## WORK TO BE COMPLETED
Repeat each line, word for word, from the one containing "(R301, R359). -/" through the last line of the entries, and include no other output.

##### INFORMATION PROVIDED

/-- The next message of a REMOTE_ACC stream (R419, R421, R423). `probe` is 0 before a Substitute's delay has passed, 3 when a
probe is due, 1 and 4 while an answer is awaited, 2 when the unit is needed. -/
def Dev.askAcc (d : Dev) (i s r : Nat) : Option Dev :=
  let x := d.strm i s
  let u := x.unit
  let dev := d.stf i s 0x20 2 % 32768
  let sub := d.accf i s 0x0A 1 == 1
  let g := d.accf i s 0x0C 2
  if sub && x.probe == 3 then
    d.askRemote i s 0xC dev u 0 0 0 [] (d.probeMsg i s r u) { x with probe := 1 }
  else if sub && x.probe != 2 then none
  else if (d.freeTag i true).isNone then none
  else
    let a := d.groupAddr r g
    if d.groupOk r g && (d.rdLe (a + 1) 1 != 7 || !bitAt (d.rdLe a 1) 0) then some (d.endAt i 0x0709) else
    match d.scaleRead r i g with
    | .ends c => some (d.endAt i c)
    | .wait => if (d.sp i).scaleWait.isSome then none else some (d.beginScaleWait r i g)
    | .scale e c =>
      let p := e.contribution i s r u c
      p.1.askRemote i s 0xC dev u 0 0 (d.unitLen i s u) [] p.2
        (if sub then { x with probe := 4 } else { x with unit := u + 1 })

/-! ## Issue -/

/-- The next request of a stream, none where it has none ready. While the Reel quiesces only released data goes out (R368);
a Spindle suspended in place issues nothing (R371). Log: 163 (DEDUCED). -/
def Dev.tryStream (d : Dev) (i s : Nat) : Option Dev :=
  match d.spindleRoom i with
  | none => none
  | some r =>
    let x := d.strm i s
    let kind := d.streamKind i s
    let quiet := d.get STR_STAT.QUIESCING i == 1
    if (quiet && x.read) || (d.room r).suspended then none
    else if d.stFlag i s 0 then (if x.read then d.askSkeinRead i s r else d.askSkeinWrite i s r)
    else if !d.unitOpen i s x.unit then none
    else match kind with
      | 1 => d.askRow i s (d.rowAddr i s (x.unit * d.stUnitRows i s + x.row)) false
      | 2 => d.askRow i s (d.rowAddr i s (x.unit * d.stUnitRows i s + x.row)) true
      | 3 => d.askGather i s
      | 4 => d.askRemoteRow i s false
      | 5 => d.askRemoteRow i s true
      | 6 => d.askAcc i s r
      | _ => none

/-- Streams of a class with a request ready, with the state each would make. -/
def Dev.readyOf (d : Dev) (i cls : Nat) : List Dev :=
  ((List.range (d.reel i).streams.length).filter fun s => streamClass (d.streamKind i s) == cls).filterMap fun s => d.tryStream i s

/-- The class served next (R350): a ready one with turns left, else all turns are renewed. -/
def nextClass (turns weights ready : List Nat) : Option (Nat × List Nat) :=
  let pick := fun (ts : List Nat) => ready.find? fun c => nth 0 ts c != 0
  match pick turns with
  | some c => some (c, setNth (nth 0 turns c - 1) turns c)
  | none => match pick weights with
    | some c => some (c, setNth (nth 0 weights c - 1) weights c)
    | none => none

/-- A Reel issues its next request (R347, R350); `pick` chooses among the streams of the class served, whose order the
manual leaves open. -/
def Dev.reelIssue (d : Dev) (i pick : Nat) : Dev :=
  match d.spindleRoom i with
  | none => d
  | some r =>
    if d.get STR_STAT.RUNNING i = 0 && d.get STR_STAT.QUIESCING i = 0 then d else
    let lists := [d.readyOf i 0, d.readyOf i 1, d.readyOf i 2]
    let ready := [0, 1, 2].filter fun c => !(nth [] lists c).isEmpty
    match nextClass (d.reel i).turns [d.get STR_SPLIT.RD r, d.get STR_SPLIT.WR r, d.get STR_SPLIT.RM r] ready with
    | none => d
    | some (c, turns) =>
      let l := nth [] lists c
      let e := nth d l (pick % l.length)
      e.setReel i { e.reel i with turns := turns }

/-! ## Arrivals -/

/-- The bytes of an index list that a read brings, by offset (R357). -/
def indexBytes (o : Nat) (bs : List (BitVec 8)) : List (Nat × BitVec 8) := bs.zipIdx.map fun p => (o + p.2, p.1)

/-- A read of a Reel returns (R348, R369). -/
def Dev.reelReturn (d : Dev) (i tag : Nat) : Dev :=
  match d.tag? i tag false with
  | none => d
  | some t =>
    match t.via with
    | .remote _ => d
    | .mem id =>
      match d.req? id with
      | none => d
      | some q =>
        match q.phase with
        | .ended c =>
          let d1 := (d.dropReq id).freeTagOf i t
          let s := t.stream
          if t.gen ≠ d.get STR_STAT.GEN i then d1.waste i t.len
          else if c ≠ 0 then d1.streamFault i c s t.unit t.addr
          else if d.stFlag i s 0 then
            match (d1.reel i).blocks.find? fun b => !b.write && b.stream == s && b.row == t.row with
            | none => d1
            | some b => d1.setBlock i b { b with
                pieces := b.pieces ++ [(t.off, q.data)]
                bad := b.bad ++ q.bad.map fun p => (t.off + p.1, p.2) }
          else if q.poisoned then d1.streamFault i 0x0410 s t.unit t.addr
          else if t.index then
            d1.setStrm i s { d1.strm i s with index := (d1.strm i s).index ++ indexBytes t.off q.data }
          else d1.fill i s t.unit t.off q.data
        | _ => d

/-- Nothing of a Reel's write side is left: no write tag, no released data, no block being written, no Note write (R362). -/
def Dev.reelDrained (d : Dev) (i : Nat) : Bool :=
  let x := d.reel i
  !(x.tags.any fun t => t.write && t.gen != staleGen) && x.pend.isEmpty && !(x.blocks.any fun b => b.write)
    && !((d.notesOf i).any fun q => q.write && q.stream.isSome && !q.stale)
    && x.streams.all fun s => s.read || decide (s.passed ≤ s.unit)

/-- Complete a Room's RUN command that has signalled, once its writes are acknowledged (R132, R362). -/
def Dev.tryEnd (d : Dev) (r : Nat) : Dev :=
  match (d.room r).ending, d.running r with
  | some detail, some c =>
    if (d.roomSpindles r).all d.reelDrained then
      ((d.setRoom r { d.room r with ending := none, trap := 0 }).wr ROOM_RUN r 0).complete c 0 detail
    else d
  | _, _ => d

/-- The same for the Room of a Spindle. -/
def Dev.tryEndAt (d : Dev) (i : Nat) : Dev :=
  match d.spindleRoom i with
  | some r => d.tryEnd r
  | none => d

/-- The block of a write has been acknowledged whole: its reference ends (R301), and where its stream goes on its bytes count as
acknowledged (R359). -/
def Dev.blockAcked (d : Dev) (i : Nat) (t : ReelTag) : Dev :=
  match (d.reel i).blocks.find? fun b => b.write && b.addr + t.off == t.addr && b.row == t.row with
  | none => d
  | some b =>
    let done := (d.reel i).tags.all fun x => !(x.write && x.addr == b.addr + x.off && x.row == t.row)
    if !done || decide (b.asked < b.size) then d
    else
      let e := d.endBlock i b
      if t.gen = pastGen then e else e.setStrm i b.stream ((e.strm i b.stream).add t.unit (d.rowLen i b.stream b.row))

/-- Bytes of a write are acknowledged to their stream, or to the block they belong to (R301, R359). -/
def Dev.acked (d : Dev) (i : Nat) (t : ReelTag) : Dev :=
  if (d.reel i).blocks.any fun b => b.write && b.addr + t.off == t.addr && b.row == t.row then d.blockAcked i t
  else if t.gen = pastGen || decide ((d.reel i).streams.length ≤ t.stream) then d
  else d.setStrm i t.stream ((d.strm i t.stream).add t.unit t.len)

##########

## RESPONSE
/-- Bytes of a write are acknowledged to their stream, or to the block they belong to (R301, R359). -/
def Dev.acked (d : Dev) (i : Nat) (t : ReelTag) : Dev :=
  if (d.reel i).blocks.any fun b => b.write && b.addr + t.off == t.addr && b.row == t.row then d.blockAcked i t
  else if t.gen = pastGen || decide ((d.reel i).streams.length ≤ t.stream) then d
  else d.setStrm i t.stream ((d.strm i t.stream).add t.unit t.len)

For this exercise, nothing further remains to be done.